-- ==== Sys2Proof/Machine/Norm.lean ====
section
/-! DEFINITION. What the normalisation path computes: NORM STAT and NORM APPLY (R149, R236 to R244). -/

namespace Sys2Proof.Machine

/-- NORM_COUNT_MISMATCH. -/
def stNormCount : Status := 0x010E

/-- The running sums of a statistic set (R239, R240). -/
structure SetSum where
  s1 : Bil
  s2 : Bil
  n : Nat
  e : Option Int
  trunc : Bool
  nonfin : Bool
  deriving DecidableEq, Repr

/-- R237: PADDR. -/
def gPaddr (g : W64) : Nat := bits g 53 32
/-- R237: PART_N. -/
def gPartN (g : W64) : Nat := bits g 21 18
/-- R237: PART_OUT. -/
def gPartOut (g : W64) : Bool := bit g 17
/-- R237: GSIZE. -/
def gSize (g : W64) : Nat := bits g 15 0

/-- R236: the first channel of the window and one past its last. -/
def chanRange (d : Desc) : Nat × Nat :=
  let b := layoutB (dLayout d)
  (dR0 d * b, min ((dR0 d + dRN d) * b) (dC d))

/-- R236: the number of sets a window names. -/
def setCount (d : Desc) (group : Bool) (gs : Nat) : Nat :=
  if group then ceilDiv ((chanRange d).2 - (chanRange d).1) gs
  else min 128 (dRows d - 128 * dO0 d)

/-- R236, R237, R244: the window conditions of STAT and APPLY. -/
def normWindowOk (d : Desc) (group : Bool) (gs : Nat) : Bool :=
  decide (dSpace d = 1) && decide (dMode d = 0) &&
  (if group then
    isCB d && decide (gs ≠ 0) && decide (dC d % gs = 0)
    && decide (dON d ≠ 0) && decide (dO0 d / (dD d * dH d) = (dO0 d + dON d - 1) / (dD d * dH d))
    && decide ((chanRange d).1 % gs = 0) && (decide ((chanRange d).2 % gs = 0) || decide ((chanRange d).2 = dC d))
    && decide (setCount d true gs ≤ 128)
  else decide (dLayout d = 0) && decide (dON d = 1))

/-- R236: the set and the index (reduction position or channel) of an element slot of a window tile; `none` for padding. -/
def normSet (d : Desc) (group : Bool) (gs : Nat) (c : Nat × Nat) (slot : Nat) : Option (Nat × Nat) :=
  if (logicalIndex d c.1 c.2 slot).isNone then none
  else if group then
    let ch := c.2 * layoutB (dLayout d) + slot % layoutB (dLayout d)
    some ((ch - (chanRange d).1) / gs, ch)
  else some (slot / 32, c.2 * 32 + slot % 32)

/-- R238: whether a window tile holds elements of a set. -/
def tileOfSet (d : Desc) (group : Bool) (gs : Nat) (c : Nat × Nat) (r : Nat) : Bool :=
  if group then
    let lo := (chanRange d).1 + r * gs
    let b := layoutB (dLayout d)
    decide (c.2 * b < lo + gs) && decide (lo < (c.2 + 1) * b)
  else true

/-- R239: one element's value added to its set. -/
def SetSum.addElem (s : SetSum) (y : Num) : SetSum :=
  match y with
  | .fin _ m =>
    match s.e with
    | none => { s with n := s.n + 1 }
    | some e =>
      let a := y.toRat * pow2 (159 - e)
      let b := m * m * pow2 (158 - 2 * e)
      { s with s1 := s.s1.add (.fin (rneInt a)), s2 := s.s2.add (.fin (rneInt b)), n := s.n + 1,
               trunc := s.trunc || decide (a ≠ a.floor) || decide (b ≠ b.floor) }
  | .inf n => { s with s1 := s.s1.add (.inf n), s2 := s.s2.add (.inf false), n := s.n + 1, nonfin := true }
  | .nan => { s with s1 := s.s1.add .nan, s2 := s.s2.add .nan, n := s.n + 1, nonfin := true }

/-- R241: two sums combined: a null side adopts the other's E; differing E do not combine. -/
def SetSum.merge (a b : SetSum) : Except Status SetSum :=
  let e := match a.e, b.e with
    | none, y => some y
    | x, none => some x
    | some x, some y => if x = y then some (some x) else none
  match e with
  | none => .error stAnchor
  | some e => .ok ⟨a.s1.add b.s1, a.s2.add b.s2, a.n + b.n, e, a.trunc || b.trunc, a.nonfin || b.nonfin⟩

/-- R240: the 64-byte record of a set. -/
def SetSum.bytes (s : SetSum) : List Byte :=
  billetBytes s.s1.toBillet ++ billetBytes s.s2.toBillet ++ toLE s.n 4 ++ toLE (emaxField s.e) 2
  ++ toLE (s.trunc.toNat + 2 * s.nonfin.toNat + 4) 1 ++ toLE 0 9

/-- R240: a set of a partial block; `none` where VALID is 0. -/
def parseSet (bs : List Byte) : Option SetSum :=
  let fl := leAt bs 54 1
  if fl.testBit 2 then
    some ⟨.ofBillet (BitVec.ofNat 192 (leAt bs 0 24)), .ofBillet (BitVec.ofNat 192 (leAt bs 24 24)), leAt bs 48 4,
      emaxOf (leAt bs 52 2), fl.testBit 0, fl.testBit 1⟩
  else none

/-- R241: the records of partial blocks added to the sets, block by block. -/
def mergeBlocks (w : Work) (paddr : Nat) : Nat → List SetSum → Except Status (List SetSum)
  | 0, ss => .ok ss
  | k + 1, ss => do
    let ss ← mergeBlocks w paddr k ss
    let bs ← w.rdSpad (paddr + 8192 * k) 8192
    (ss.zipIdx).mapM fun x => match parseSet ((bs.drop (64 * x.2)).take 64) with
      | none => .ok x.1
      | some p => x.1.merge p

/-- The square root of a positive rational, inverted and correctly rounded to FP32 (R242). -/
def rsqrt32 (q : Rat) : W32 :=
  if q ≤ 0 then BitVec.ofNat 32 (f32.infCode false)
  else
    let y := 1 / q
    let e := ilog2 y / 2
    let u := max e (-126) - 23
    let z := y * pow2 (-2 * u)
    let n := Nat.sqrt z.floor.toNat
    let h : Rat := ((2 * n + 1 : Nat) : Rat) * ((2 * n + 1 : Nat) : Rat) / 4
    let r : Nat := if z < h then n else if h < z then n + 1 else if n % 2 = 0 then n else n + 1
    let v : Rat := (r : Rat) * pow2 u
    BitVec.ofNat 32 (if f32.maxFinite < v then f32.infCode false else f32.encode false v)

/-- R242, R247: a set's mu and rstd, and whether v was clamped, which an RMS set counts too. -/
def setStats (rms : Bool) (t eps : Rat) (s : SetSum) : W32 × W32 × Bool :=
  let nan := BitVec.ofNat 32 f32.nanCode
  if s.nonfin then (nan, nan, false)
  else match s.e, s.s1, s.s2 with
    | some e, .fin n1, .fin n2 =>
      let n : Rat := s.n
      let v : Int := s.n * n2 * 2 ^ 160 - n1 * n1
      let vc := if v < 0 then 0 else v
      let (mu, q) := if rms then (0, t * t * n2 * pow2 (2 * e - 158) / n)
        else (rne32 (Num.ofRat (t * n1 * pow2 (e - 159) / n)), t * t * vc * pow2 (2 * e - 318) / (n * n))
      (mu, rsqrt32 (q + eps), decide (v < 0))
    | _, _, _ => (0, rsqrt32 eps, false)

/-- NORM STAT (R149, R236 to R243). -/
def runNormStat (ok : Admit) (w : Work) (slots : Vector Slot 5) (st : CoreStat) (x y : Desc) (f : NormOp) (rs rg : W64) : Except Status MRes := do
  let group := decide (f.kind = 2)
  let rms := decide (f.kind = 1)
  let gs := gSize rg
  let eps := ofF32 (BitVec.ofNat 32 (bits rs 31 0))
  let esrc := bit rs 32
  let ee := emaxOf (bits rs 63 48)
  if !normWindowOk x group gs || decide (dSpace y ≠ 1) || decide (dMode y ≠ 0) || decide (gPaddr rg % 64 ≠ 0)
    || decide (spadSize < gPaddr rg + 8192 * (gPartN rg + (gPartOut rg).toNat)) || !eps.isFin || decide (eps.toRat < 0) then .error stDesc
  else if ((List.finRange 5).find? fun i => (dAccMask y).testBit i.val && slots[i].tag.isNone).isNone then .error stOvercommit
  else
    let ts ← readWindow ok w x true (winTiles x)
    if esrc && ts.any (fun t => decide (maxE (hEmax t.2.hdr) ee ≠ ee)) then .error stAnchor
    else
      let sums := (List.range (setCount x group gs)).map fun r =>
        let e := if esrc then ee else ts.foldl (fun e t => if tileOfSet x group gs t.1 r then maxE e (hEmax t.2.hdr) else e) none
        ts.foldl (fun s t => (List.range 4096).foldl (fun s i =>
          if (normSet x group gs t.1 i).map (·.1) = some r then s.addElem (t.2.full i) else s) s) (⟨.fin 0, .fin 0, 0, e, false, false⟩ : SetSum)
      let sums2 ← mergeBlocks w (gPaddr rg) (gPartN rg) sums
      let full := if group then gs * dD x * dH x * dW x else dRed x
      if sums2.any fun s => decide (2 ^ 30 < s.n) then .error stDesc
      else if !gPartOut rg && sums2.any fun s => decide (s.n ≠ full) then .error stNormCount
      else do
        let w ← if gPartOut rg then
            w.wr ok 1 (gPaddr rg + 8192 * gPartN rg) ((sums2.flatMap SetSum.bytes) ++ toLE 0 (64 * (128 - sums2.length)))
          else .ok w
        let rs := sums2.map (setStats rms (dScale x) eps.toRat)
        let v : VReg := Vector.ofFn fun i => if i.val < 128 then (rs.map (·.1)).getD i.val 0 else (rs.map (·.2.1)).getD (i.val - 128) 0
        let st := { st with clamped := satAdd st.clamped (rs.filter (·.2.2)).length, trunc := satAdd st.trunc (sums.filter (·.trunc)).length }
        .ok ⟨w, slots, [⟨.v f.vs, .v v, 0⟩], st⟩

/-- R244: one element normalised. -/
def normElem (rms : Bool) (x : Num) (mu rstd gamma beta : W32) : Num :=
  let xf := ofF32 (rne32 x)
  let d := if rms then xf else ofF32 (rne32 (xf.add (ofF32 mu).neg))
  let w := ofF32 (rne32 (d.mul (ofF32 rstd)))
  ofF32 (rne32 ((w.mul (ofF32 gamma)).add (ofF32 beta)))

/-- R244: the element of td_x's window that an element slot of td_y's tile takes: with one LAYOUT the slot itself; else the one of the same logical index (R54), none outside the window (log 38). -/
def applyFrom (x y : Desc) (ts : List ((Nat × Nat) × Tile)) (c : Nat × Nat) (slot : Nat) : Option (((Nat × Nat) × Tile) × Nat) :=
  if dLayout y = dLayout x then (ts.find? fun t => decide (t.1 = c)).map fun t => (t, slot)
  else (logicalIndex y c.1 c.2 slot).bind fun i => ts.findSome? fun t =>
    ((List.range 4096).find? fun s => decide (logicalIndex x t.1.1 t.1.2 s = some i)).map fun s => (t, s)

/-- NORM APPLY (R149, R244). -/
def runNormApply (ok : Admit) (w : Work) (slots : Vector Slot 5) (st : CoreStat) (wr : Writer) (x y : Desc) (f : NormOp) (rs rg : W64) (vs : VReg) : Except Status MRes := do
  let group := decide (f.kind = 2)
  let rms := decide (f.kind = 1)
  let gs := gSize rg
  let len := if group then dC x else dRed x
  let a := rs.toNat
  if !normWindowOk x group gs || decide (dSpace y ≠ 1) || decide (dMode y ≠ 0)
    || decide (bytesField x 25 16 ≠ bytesField y 25 16) || decide (bytesField x 47 32 ≠ bytesField y 47 32) then .error stDesc
  else if a % 64 ≠ 0 ∨ spadSize < a + 8 * len then .error stAddr
  else
    let ts ← readWindow ok w x true (winTiles x)
    let par ← w.rdSpad a (8 * len)
    let at_ (k : Nat) : W32 := BitVec.ofNat 32 (leAt par (4 * k) 4)
    let out (c : Nat × Nat) (slot : Nat) : Option Num := (applyFrom x y ts c slot).bind fun (t, s) => (normSet x group gs t.1 s).map fun p =>
      normElem rms ((t.2.full s).mul (.fin false (dScale x))) (vs.toList.getD p.1 0) (vs.toList.getD (128 + p.1) 0) (at_ p.2) (at_ (len + p.2))
    let w ← (winTiles y).foldlM (fun w c => writeTile ok w y c.1 c.2 (tileAddr y c.1 c.2) { wr with conv := f.conv } 0 4096 false (out c)) w
    .ok ⟨w, slots, [], st⟩

end Sys2Proof.Machine
end

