-- ==== Sys2Proof/Machine/DSlot.lean ====
section
/-! DEFINITION. The D slot: transfers, descriptor loads, vector loads and stores, signals, waits, claims, barriers and collectives as they issue (R89, R91, R93, R156 to R165, R360, R361). -/

namespace Sys2Proof.Machine

/-- A D-slot instruction. -/
def dOp (reads dests : List Reg) (illegal : Bool) : SlotOp := ⟨.d, .lane0, illegal, reads, dests⟩

/-- A transfer at rest (R93). -/
def Xfer.blank (kind : XferKind) : Xfer :=
  ⟨kind, false, true, 0, 0, 0, ⟨0, 0, 0⟩, ⟨0, 0, 0⟩, false, 0, 0, 0, none, false, 0, 0, .queued, 0, 0, 0, [], none⟩

/-- R94: a transfer enters a queue; a full queue stalls. -/
def enqueue (c : Core) (q : Fin 8) (x : Except Status Xfer) : Act :=
  if 32 ≤ (c.q[q]).xfers.length then Act.stalls
  else match x with
    | .error st => Act.faults st
    | .ok x => { Act.none with eff := { Staged.empty with xfers := [(q, x)] } }

/-- R547, R157, R265, R273, R280: the copy of a descriptor that a TILE transfer takes, with its extension where it is PAGED. -/
def tileSource (c : Core) (hearths : Nat) (n : Fin 16) : Except Status (Desc × Option Desc) :=
  match c.tdUse n, c.ext n 2 with
  | some d, some e =>
    if dMode d = 1 then .error stDesc
    else match e with
      | none => .ok (d, none)
      | some x => if pagedOk d x hearths && decide (dR0 d = 0) && decide (dRN d = 4) then .ok (d, some x) else .error stDesc
  | _, _ => .error stDesc

/-- The part of a register that a 48-bit offset holds; a larger value becomes one that no memory has. -/
def offset48 (x : W64) : BitVec 48 := BitVec.ofNat 48 (min x.toNat (2 ^ 48 - 1))

/-- R157, R205: the transfer that LDT or STT enqueues. -/
def streamXfer (c : Core) (g : Fin 512) (hearths : Nat) (td : Fin 16) (rs : W64) (sig : Bool) (tok : Fin 64) (store : Bool) (conv sf : BitVec 4) : Except Status Xfer := do
  let (d, e) ← tileSource c hearths td
  if dSpace d = 1 ∨ (store ∧ (!admits (dLayout d) sf.toNat ∨ (isInt (dFmt d) ∧ dSlagEn d))) then .error stDesc
  else .ok { Xfer.blank .tile with sig := sig, token := tok, tokenCore := BitVec.ofNat 9 g.val, td := d, ext := e, store := store, sf := sf, conv := conv,
                                   dst := ⟨1, BitVec.ofNat 9 g.val, offset48 rs⟩ }

/-- LDT (R157). -/
def execLdt (i : Issue) (q : Fin 8) (td : Fin 16) (rs : Fin 32) (sig : Bool) (tok : Fin 64) (s : State) : Host.Outcome State Fault Refusal :=
  present i (dOp ((s.core i.core).tdRegs td 2 ++ [.s rs]) [] false) (fun c _ =>
    enqueue c q (streamXfer c i.core (s.hearthsOf i.core) td (c.getS rs) sig tok false 0 0)) s

/-- STT (R157). -/
def execStt (i : Issue) (q : Fin 8) (td : Fin 16) (rs : Fin 32) (sig : Bool) (tok : Fin 64) (conv sf : BitVec 4) (s : State) : Host.Outcome State Fault Refusal :=
  present i (dOp ((s.core i.core).tdRegs td 2 ++ [.s rs]) [] (convReserved conv || fmtReserved sf.toNat)) (fun c _ =>
    enqueue c q (streamXfer c i.core (s.hearthsOf i.core) td (c.getS rs) sig tok true conv sf)) s

/-- R93: a place named by 8 bytes. -/
def locOf (n : Nat) : Loc := ⟨BitVec.ofNat 3 (n >>> 57), BitVec.ofNat 9 (n >>> 48), BitVec.ofNat 48 n⟩

/-- R93, R158, R547: the transfer that a 32-byte descriptor names. -/
def parseDma (c : Core) (g : Fin 512) (hearths : Nat) (bs : List Byte) : Except Status Xfer := do
  let op := leAt bs 0 1
  let flags := leAt bs 1 1
  let tok := leAt bs 2 2
  let len := leAt bs 4 4
  let src := leAt bs 8 8
  let dst := leAt bs 16 8
  let flags2 := leAt bs 26 1
  let td : Fin 16 := ⟨leAt bs 27 1 % 16, by omega⟩
  let locOk (n : Nat) : Bool := decide (n >>> 60 = 0) && decide ((n >>> 57) % 8 ≤ 2)
  if flags / 4 ≠ 0 ∨ tok.testBit 15 ∨ !locOk dst ∨ flags2 / 16 ≠ 0 ∨ leAt bs 27 1 / 16 ≠ 0 ∨ leAt bs 28 4 ≠ 0 then .error stDesc
  else
    let x (k : XferKind) : Xfer := { Xfer.blank k with
      sig := flags.testBit 0, stream := flags.testBit 1, token := ⟨tok % 64, by omega⟩, tokenCore := BitVec.ofNat 9 (tok / 64),
      length := len, src := locOf src, dst := locOf dst, remote := flags2.testBit 0, module := BitVec.ofNat 16 (leAt bs 24 2), vc := BitVec.ofNat 3 (flags2 / 2) }
    match op with
    | 1 => if len % 64 ≠ 0 ∨ !locOk src then .error stDesc else .ok (x .copy)
    | 2 => do
      let (d, e) ← tileSource c hearths td
      .ok { x .tile with td := d, ext := e }
    | 3 => if len % 32 ≠ 0 ∨ src >>> 60 ≠ 0 ∨ (src >>> 57) % 8 ≠ 1 ∨ (src >>> 48) % 512 ≠ g.val then .error stDesc else .ok (x .narrow)
    | _ => .error stDesc

/-- R158: the descriptor that DMAQ reads. -/
def dmaRead (c : Core) (rs : W64) : Except Status (List Byte) :=
  if rs.toNat % 32 ≠ 0 ∨ spadSize < rs.toNat + 32 then .error stAddr
  else if parityHit c.badParity rs.toNat 32 then .error stParity
  else .ok (readBytes c.spad rs.toNat 32)

/-- R89: the registers that a descriptor's bytes at an address name. -/
def dmaTdRegs (c : Core) (rs : W64) : List Reg :=
  match dmaRead c rs with
  | .ok bs => if leAt bs 0 1 = 2 then c.tdRegs ⟨leAt bs 27 1 % 16, by omega⟩ 2 else []
  | .error _ => []

/-- DMAQ (R158, R93, R547). -/
def execDmaq (i : Issue) (q : Fin 8) (rs : Fin 32) (s : State) : Host.Outcome State Fault Refusal :=
  let c0 := s.core i.core
  present i (dOp (.s rs :: dmaTdRegs c0 (c0.getS rs)) [] false) (fun c _ =>
    enqueue c q ((dmaRead c (c.getS rs)).bind (parseDma c i.core (s.hearthsOf i.core)))) s

/-- DQST (R158). -/
def execDqst (i : Issue) (rd : Fin 32) (q : Fin 8) (s : State) : Host.Outcome State Fault Refusal :=
  present i (dOp [] [.s rd] false) (fun c _ =>
    { Act.none with eff := { Staged.empty with writes := wS rd ((c.q[q]).lastStatus.setWidth 64), dqst := [q] } }) s

/-- R127: the content that a descriptor register has once its outstanding loads have completed. -/
def Core.tdLatest (c : Core) (n : Fin 16) : Option Desc :=
  ((c.inflight.filter fun w => decide (w.reg = .td n)).getLast?.bind fun w => match w.val with | .td d => some d | _ => none).or c.td[n]

/-- R89, R91: whether a register is loaded as the extension of the register before it, which is in MODE TAP or PAGED: its bytes are then no tile descriptor, and the instruction that uses them checks them (R265, R283; DESIGN CHOICE, log 46). -/
def Core.loadsExt (c : Core) (n : Fin 16) : Bool :=
  decide (n ≠ 0) && (c.tdLatest (n - 1)).any fun d => decide (dMode d = 1) || decide (dMode d = 2)

/-- R89, R91: a checked descriptor, or an extension, becomes a register's new content. -/
def loadTd (c : Core) (n : Fin 16) (d : Desc) : Act := if c.loadsExt n || descOk n d then Act.writes [⟨.td n, .td d, 0⟩] else Act.faults stDesc

/-- TDL (R159). -/
def execTdl (i : Issue) (td : Fin 16) (rs : Fin 32) (s : State) : Host.Outcome State Fault Refusal :=
  present i (dOp [.s rs] [.td td] false) (fun c _ =>
    let a := (c.getS rs).toNat
    if a % 64 ≠ 0 ∨ spadSize < a + 64 then Act.faults stAddr
    else if parityHit c.badParity a 64 then Act.faults stParity
    else loadTd c td (readDesc c.spad a)) s

/-- A descriptor with one 32-bit word replaced. -/
def setDescWord (d : Desc) (w : Fin 16) (x : W32) : Desc := (d &&& ~~~((0xFFFFFFFF : Desc) <<< (32 * w.val))) ||| (x.setWidth 512 <<< (32 * w.val))

/-- TDW (R159). -/
def execTdw (i : Issue) (td : Fin 16) (word : Fin 16) (rs : Fin 32) (s : State) : Host.Outcome State Fault Refusal :=
  present i (dOp [.s rs, .td td] [.td td] false) (fun c _ =>
    match c.td[td] with
    | none => Act.faults stDesc
    | some d => loadTd c td (setDescWord d word ((c.getS rs).setWidth 32))) s

/-- R160: whether a vector access is aligned and in the scratchpad. -/
def vectorAddrOk (a : W64) : Bool := decide (a.toNat % 64 = 0) && decide (a.toNat + 1024 ≤ spadSize)

/-- VLD (R160). -/
def execVld (i : Issue) (vd rs : Fin 32) (imm : BitVec 32) (s : State) : Host.Outcome State Fault Refusal :=
  present i (dOp [.s rs] [.v vd] false) (fun c _ =>
    let a := c.getS rs + sext imm
    if !vectorAddrOk a then Act.faults stAddr
    else if parityHit c.badParity a.toNat 1024 then Act.faults stParity
    else Act.writes (wV vd (Vector.ofFn fun k => BitVec.ofNat 32 (leNat (readBytes c.spad (a.toNat + 4 * k.val) 4))))) s

/-- VST (R160, R120). -/
def execVst (i : Issue) (vd rs : Fin 32) (imm : BitVec 32) (s : State) : Host.Outcome State Fault Refusal :=
  present i ⟨.d, .perLane, false, [.s rs, .v vd], []⟩ (fun c m =>
    let a := c.getS rs + sext imm
    if !vectorAddrOk a then Act.faults stAddr
    else
      let bs := (List.finRange 256).flatMap fun k =>
        if m.getLsbD k.val then (toLE ((c.getV vd)[k]).toNat 4).map some else List.replicate 4 none
      { Act.none with eff := { Staged.empty with stores := [(a.toNat, bs)] } }) s

/-- SIGNAL (R161). -/
def execSignal (i : Issue) (rt : Fin 32) (tok : Fin 64) (cnt : BitVec 8) (s : State) : Host.Outcome State Fault Refusal :=
  present i (dOp [.s rt] [] (decide (cnt = 0))) (fun c _ =>
    let x := c.getS rt
    let core := BitVec.ofNat 9 x.toNat
    let m := BitVec.ofNat 16 (bits x 31 16)
    if bit x 32 ∧ m ≠ s.fab.moduleId then Act.control (.signal (some m) core tok cnt)
    else if s.partOfCore (coreId core.toNat) = s.partOfCore i.core then Act.control (.signal none core tok cnt)
    else Act.faults stAddr) s

/-- WAIT (R96, R161). -/
def execWait (i : Issue) (tok : Fin 64) (cnt : BitVec 8) (s : State) : Host.Outcome State Fault Refusal :=
  present i (dOp [] [] (decide (cnt = 0))) (fun _ _ => Act.control (.wait tok cnt)) s

/-- WCLAIM (R105, R106, R162). -/
def execWclaim (i : Issue) (rd : Fin 32) (pd : Fin 8) (hrt : Fin 8) (ctr : Fin 64) (inc : BitVec 16) (rs : Fin 32) (s : State) : Host.Outcome State Fault Refusal :=
  present i (dOp (if inc = 0 then [.s rs] else []) [.s rd, .p pd] false) (fun c _ =>
    let n := if inc = 0 then bits (c.getS rs) 15 0 else inc.toNat
    let bal := ((s.taskOf i.core).map (·.2.balEn)).getD false
    if n = 0 || !bal || decide (s.partOf hrt ≠ s.partOfCore i.core) then Act.faults stIllegal
    else if c.claims.any fun x => decide (x.h = hrt) && decide (x.ctr = ctr) then Act.stalls
    else Act.control (.claim hrt ctr n rd pd)) s

/-- HBAR (R102, R122, R163). -/
def execHbar (i : Issue) (num : BitVec 16) (s : State) : Host.Outcome State Fault Refusal :=
  present i (dOp [] [] (guarded i)) (fun _ _ => Act.control (.barrier 0 num)) s

/-- MBAR (R102, R122, R163). -/
def execMbar (i : Issue) (num : BitVec 16) (s : State) : Host.Outcome State Fault Refusal :=
  present i (dOp [] [] (guarded i)) (fun _ _ => Act.control (.barrier 1 num)) s

/-- EBAR (R103, R122, R163). -/
def execEbar (i : Issue) (num : BitVec 16) (s : State) : Host.Outcome State Fault Refusal :=
  present i (dOp [] [] (guarded i)) (fun _ _ => Act.control (.barrier 2 num)) s

/-- MSYNC (R164). -/
def execMsync (i : Issue) (s : State) : Host.Outcome State Fault Refusal :=
  present i (dOp [] [] false) (fun c _ => if c.mq.isEmpty then Act.none else Act.stalls) s

/-! Collectives -/

/-- R361: the member that a rank names, by the member table. -/
def State.memberOf (s : State) (g : Fin 512) (d : Desc) (rank : Nat) : Except Status (BitVec 16 × BitVec 9) := do
  let bs ← (s.work g).rdMod (s.admits g) (cMembers d + 4 * rank) 4
  match memberEntry (BitVec.ofNat 32 (leNat bs)) with
  | some m => .ok m
  | none => .error stDesc

/-- R360, R361: the collective that a descriptor starts, once the ranks sent to and received from are known. -/
def State.collOf (s : State) (g : Fin 512) (d : Desc) (opc : Byte) (sig : Bool) (tok : Fin 64) (dst src : Nat) : Except Status Coll := do
  let me ← s.memberOf g d (cRank d)
  let (dm, dc) ← s.memberOf g d dst
  let (sm, sc) ← s.memberOf g d src
  if me ≠ (s.fab.moduleId, BitVec.ofNat 9 g.val) then .error stDesc
  else
    let ms := if cTimeout d = 0 then s.fab.collTimeout.toNat else cTimeout d
    .ok ⟨d, opc, sig, tok, 0, s.now, msTicks ms, dst, src, dm, dc, sm, sc, 0, false, false, 0, 0, false, false, cCount d, []⟩

/-- R165, R360: the descriptor that XSHIFT and XPERM read. -/
def collRead (c : Core) (rs : W64) : Except Status Desc :=
  if rs.toNat % 64 ≠ 0 ∨ spadSize < rs.toNat + 64 then .error stDesc
  else if parityHit c.badParity rs.toNat 64 then .error stParity
  else .ok (readDesc c.spad rs.toNat)

/-- A collective starts, or its check faults. -/
def collAct (x : Except Status Coll) : Act :=
  match x with
  | .ok c => Act.control (.coll c)
  | .error st => Act.faults st

/-- XSHIFT (R165, R360, R361). -/
def execXshift (i : Issue) (rs : Fin 32) (red axis : BitVec 2) (dir sig : Bool) (tok : Fin 64) (s : State) : Host.Outcome State Fault Refusal :=
  present i (dOp [.s rs] [] (decide (red = 3))) (fun c _ => collAct (do
    let d ← collRead c (c.getS rs)
    if !collOk d false red then .error stDesc
    else s.collOf i.core d (collOpc false red axis dir) sig tok (shiftRank d axis.toNat !dir) (shiftRank d axis.toNat dir))) s

/-- XPERM (R165, R360, R361). -/
def execXperm (i : Issue) (rs : Fin 32) (red : BitVec 2) (sig : Bool) (tok : Fin 64) (s : State) : Host.Outcome State Fault Refusal :=
  present i (dOp [.s rs] [] (decide (red = 3))) (fun c _ => collAct (do
    let d ← collRead c (c.getS rs)
    if !collOk d true red then .error stDesc
    else
      let bs ← (s.work i.core).rdMod (s.admits i.core) (cPerm d + 8 * cRank d) 8
      let dst := leAt bs 0 4
      let src := leAt bs 4 4
      if cSize d ≤ dst ∨ cSize d ≤ src ∨ decide (dst = cRank d) ≠ decide (src = cRank d) then .error stDesc
      else do
        let x ← s.collOf i.core d (collOpc true red 0 false) sig tok dst src
        .ok (if dst = cRank d then { x with dataSent := true, recvLeft := 0 } else x))) s

end Sys2Proof.Machine
end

▸ TASK DIRECTIONS
Some of the data mentions "CoreStat". Copy every line where it does.

▸ EXERCISE OUTPUT
def runNormStat (ok : Admit) (w : Work) (slots : Vector Slot 5) (st : CoreStat) (x y : Desc) (f : NormOp) (rs rg : W64) : Except Status MRes := do
def runNormApply (ok : Admit) (w : Work) (slots : Vector Slot 5) (st : CoreStat) (wr : Writer) (x y : Desc) (f : NormOp) (rs rg : W64) (vs : VReg) : Except Status MRes := do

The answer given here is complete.